At FIA Boca in March, four leaders from companies in the prediction markets ecosystem discussed how this new asset class has evolved and where it is headed.

Understanding prediction markets
Panellists at FIA Boca 2025 sit on a stage and discuss prediction markets

Luana Lopes Lara opened the discussion with a primer on understanding this relatively new marketplace. As the co-founder and chief operating officer at Kalshi, the first fully regulated financial exchange in the US specifically for event contracts, she brings a unique perspective.

“Prediction markets are markets where you can answer any question about the future,” she said. “Because you're trading on the outcome of an event, that price becomes the best forecast of that event happening.”

These event contracts offer a direct method to trade on specific events without searching for appropriate proxies.
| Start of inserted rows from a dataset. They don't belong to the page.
-- ==== Sys2Proof/Machine/Commissioning.lean ====
section
/-!
DEFINITION. The requests of commissioning (R94, R172 to R176), the end of a commit write, and RESTART.
-/
namespace Sys2Proof.Machine
open Sys2Proof

/-! ### ENTER_COMMISSIONING (R173) -/

/-- Every bay is LOCKED or ISOLATED and no operation is BUSY. -/
def State.atRest (s : State) : Bool := !s.someBayNotLocked && s.busy.isNone

/-- The working copy is made of the image and the mode becomes COMMISSIONING. -/
def State.enterCommissioning (s : State) : State :=
  { s with store := { s.store with working := some s.store.image } }.setMode .commissioning

/-- The decision of ENTER_COMMISSIONING, its checks in order (R173). -/
def State.enterCommissioningRequest (s : State) : Answer :=
  match s.mode with
  | .commissioning => s.answer .already
  | .startup | .emergency => s.answer .wrongMode
  | .configFault =>
    if s.noCause then s.enterCommissioning.answer .done else s.answer .causesActive
  | .normal | .localMode =>
    if s.berth.phase ≠ .vacant then s.answer .wrongPhase
    else if !s.atRest then s.answer .wrongState
    else s.enterCommissioning.answer .done

/-- ENTER_COMMISSIONING (R173). -/
def execEnterCommissioning (r : Req) (s : State) : Outcome :=
  .next (s.request_ r .enterCommissioning State.enterCommissioningRequest)

/-! ### The writes (R174) -/

/-- A value brought into a range (R174). -/
def clampInt (lo hi x : Int) : Int := max lo (min hi x)

/-- What a write gives: nothing where a field names no item, and otherwise the new working copy with
whether any value was clamped (R174). -/
abbrev Written := Option (Content × Bool)

/-- Replaces item `i`, counted from 0, of a list. -/
def changeAt {α : Type} (i : Nat) (f : α → α) (l : List α) : List α := l.modify i f

/-- WRITE_GEOMETRY on the working copy (R174). -/
def writeGeometry (f : GeometryFields) (w : Content) : Written :=
  match f.item with
  | .outside => none
  | .named .bayCount =>
    let n := (clampInt 1 24 f.number).toNat
    some ({ w with count := n }, n != f.number)
  | .named .bay =>
    match f.disposition with
    | .outside => none
    | .named disp =>
      if 1 ≤ f.number ∧ f.number ≤ 24 then
        let c := clampInt (-250000) 0 f.position
        let v := clampInt 1200 3000 f.width
        let g := min 3 f.gapClass
        let e : BayEntry := ⟨c, v, g, if disp = .hold then 0 else 1⟩
        some ({ w with bays := changeAt (f.number - 1) (fun _ => e) w.bays },
          decide (c ≠ f.position ∨ v ≠ f.width ∨ g ≠ f.gapClass))
      else none
  | .named .beam =>
    if f.number ≤ 15 then
      let z := clampInt (-2000) 2000 f.position
      some ({ w with beams := changeAt f.number (fun _ => z) w.beams }, decide (z ≠ f.position))
    else none

/-- WRITE_PROFILE on the working copy (R174): door number 0 writes the door count, the length and
MIN_CLEAR of the slot, 1..32 the offset and width of that door. -/
def writeProfile (f : ProfileFields) (w : Content) : Written :=
  if 7 < f.slot ∨ 32 < f.door then none
  else if f.door = 0 then
    let n := clampInt 0 32 f.first
    let l := clampInt 10000 250000 f.second
    let c := clampInt 500 1900 f.third
    let ps := changeAt f.slot
      (fun p => { p with count := n.toNat, length := l, minClear := c }) w.profiles
    some ({ w with profiles := ps },
      decide (n ≠ f.first ∨ l ≠ f.second ∨ c ≠ f.third))
  else
    let o := clampInt 0 250000 f.first
    let d := clampInt 900 1900 f.second
    let ps := changeAt f.slot
      (fun p => { p with doors := changeAt (f.door - 1) (fun _ => ⟨o, d⟩) p.doors }) w.profiles
    some ({ w with profiles := ps },
      decide (o ≠ f.first ∨ d ≠ f.second))

/-- WRITE_PARAMETERS on the working copy (R174); a QUEUE_POLICY must be a named value. -/
def writeParameters (f : ParameterFields) (w : Content) : Written :=
  match Param.ofPosition f.position with
  | none => none
  | some p =>
    let v := clampInt p.range.1 p.range.2 f.value
    if p = .queuePolicy ∧ v ≠ f.value then none
    else some ({ w with params := changeAt p.index (fun _ => v) w.params }, decide (v ≠ f.value))

/-- A write to the working copy (R174): in COMMISSIONING alone, not while a commit is being written;
CLAMPED where a value was brought into its range. BUSY is judged before the fields (DESIGN CHOICE,
assumption 65). -/
def State.write (f : Content → Written) (s : State) : Answer :=
  if s.mode ≠ .commissioning then s.answer .wrongMode
  else if s.isWriting then s.answer .busy
  else
    match f (s.store.working.getD s.store.image) with
    | none => s.answer .invalidArgument
    | some (w, clamped) =>
      { s with store := { s.store with working := some w } }.answer
        (if clamped then .clamped else .done)

/-- WRITE_GEOMETRY (R174). -/
def execWriteGeometry (r : Req) (f : GeometryFields) (s : State) : Outcome :=
  .next (s.request_ r .writeGeometry (State.write (writeGeometry f)))

/-- WRITE_PROFILE (R174). -/
def execWriteProfile (r : Req) (f : ProfileFields) (s : State) : Outcome :=
  .next (s.request_ r .writeProfile (State.write (writeProfile f)))

/-- WRITE_PARAMETERS (R174); its length is that of the parameter it names (R162). -/
def execWriteParameters (r : Req) (f : ParameterFields) (s : State) : Outcome :=
  .next (s.takeFrame r ReqKind.writeParameters.code
    (State.decideRequest r .writeParameters (parametersLength f.position r.len)
      (State.write (writeParameters f))))

/-! ### COMMIT (R175) and leaving commissioning (R176) -/

/-- A commit by the checks of R175; `thenExit` for COMMIT_AND_EXIT. -/
def State.commitChecked (thenExit : Bool) (s : State) : Answer :=
  match s.commitCheck with
  | .busy => s.answer .busy
  | .violation v => ⟨.validation, .store (.violation v), s⟩
  | .isolationLimit => s.answer .isolationLimit
  | .wearLimit => s.answer .wearLimit
  | .passed => (s.startCommit thenExit).answer .accepted

/-- COMMIT (R175). -/
def execCommit (r : Req) (s : State) : Outcome :=
  .next (s.request_ r .commit fun t =>
    if t.mode ≠ .commissioning then t.answer .wrongMode else t.commitChecked false)

/-- Some TEST bay does not stand locked (R94, R176). -/
def State.testBayAstray (s : State) : Bool :=
  s.tableBays.any fun b => s.bayIs b (· == .test) && !(s.bay b).standsLocked

/-- The checks both ways of leaving commissioning make first (R176), a TEST bay astray before a write in
progress (DESIGN CHOICE, assumption 65). -/
def State.leaveChecked (go : State → Answer) (s : State) : Answer :=
  if s.mode ≠ .commissioning then s.answer .wrongMode
  else if s.testBayAstray then s.answer .wrongState
  else if s.isWriting then s.answer .busy
  else go s

/-- EXIT_COMMISSIONING: the working copy is discarded and the mode enters STARTUP (R176). -/
def execExitCommissioning (r : Req) (s : State) : Outcome :=
  .next (s.request_ r .exitCommissioning (State.leaveChecked fun t =>
    (t.enterStartup .commissioning).answer .done))

/-- COMMIT_AND_EXIT: the checks of COMMIT follow, and the exit waits for the end of the write
(R176). -/
def execCommitAndExit (r : Req) (s : State) : Outcome :=
  .next (s.request_ r .commitAndExit (State.leaveChecked (State.commitChecked true)))

/-- The commit write has lasted its 600 ms (R175). -/
def State.commitDue (s : State) : Bool :=
  match s.store.commit with
  | .idle => false
  | .writing since _ => s.elapsed since commitWriteMs

/-- The write in progress is that of a COMMIT_AND_EXIT (R176). -/
def State.exitsAfterWrite (s : State) : Bool :=
  match s.store.commit with
  | .idle => false
  | .writing _ thenExit => thenExit

/-- COMMIT_WRITE_END: 600 ms after its COMMIT the write ends, and a COMMIT_AND_EXIT then leaves
commissioning (R175, R176). -/
def State.commitWriteEnd (s : State) : State :=
  if s.commitDue then
    if s.exitsAfterWrite && decide (s.mode = .commissioning) then
      s.endCommit.enterStartup .commissioning
    else s.endCommit
  else s

/-- COMMIT_WRITE_END (R175). -/
def execCommitWriteEnd (s : State) : Outcome := .next (s.event State.commitWriteEnd)

/-! ### TEST_BAY_STEP (R94) and RESTART (R172) -/

/-- The step that follows the position of TEST bay `b` is in progress from now (R94). -/
def Bay.beginStep (now : Millis) (y : Bay) : Bay :=
  match y.step with
  | some ⟨pos, _, last⟩ => { y with step := some ⟨pos, some (pos.step, now), last⟩ }
  | none => { y with step := some ⟨.locked, some (.unlock, now), none⟩ }

/-- An accepted TEST_BAY_STEP (R94): a LOCKED bay enters TEST at position LOCKED. -/
def State.testStep (b : Nat) (s : State) : State :=
  let s1 := if s.bayIs b (· == .locked) then s.enterState b .test else s
  s1.setBay b (Bay.beginStep s1.now)

/-- The decision of TEST_BAY_STEP, its checks in order (R94). -/
def State.testBayStep (b : Nat) (s : State) : Answer :=
  if s.mode ≠ .commissioning then s.answer .wrongMode
  else if !s.inTable b then s.answer .invalidArgument
  else if !s.bayIs b (fun x => x == .locked || x == .test) then s.answer .wrongState
  else if (s.bay b).progress.isSome then s.answer .busy
  else (s.testStep b).answer .accepted

/-- TEST_BAY_STEP (R94). -/
def execTestBayStep (r : Req) (bay : Nat) (s : State) : Outcome :=
  .next (s.request_ r .testBayStep (State.testBayStep bay))

/-- The decision of RESTART (R172). -/
def State.restart (s : State) : Answer :=
  if s.mode = .startup then s.answer .wrongMode
  else if s.isWriting then s.answer .busy
  else (s.enterStartup .restart).answer .done

/-- RESTART (R172). -/
def execRestart (r : Req) (s : State) : Outcome :=
  .next (s.request_ r .restart State.restart)

end Sys2Proof.Machine
end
Graham Deese, the chief regulatory officer of ForecastEx, added that event contracts and prediction markets are synonymous, and he noted the different structure these products have compared to more traditional derivatives products.

“This is a completely new market, completely new type of derivative. [Event contracts] have, typically, two buyers with a yes and no as the two sides, as opposed to a seller. They typically also have different prices. You have people agreeing on a probability distribution, as opposed to agreeing on a single price.”

How exchanges choose which contracts to list

While ForecastEx has focused on economic, climate-related and election contracts, Deese shared the exchange’s approach to deciding on what contracts to list.

“Typically, our management determines what areas we want to list contracts in. What sort of risks do we see that can't be easily hedged with traditional derivatives? Where do people have exposures that potentially these products can step in and provide benefit?”

He added they listen to market participants who may request specific types of events. “We let the participants drive where they want to see new products and what sorts of things they want to trade.”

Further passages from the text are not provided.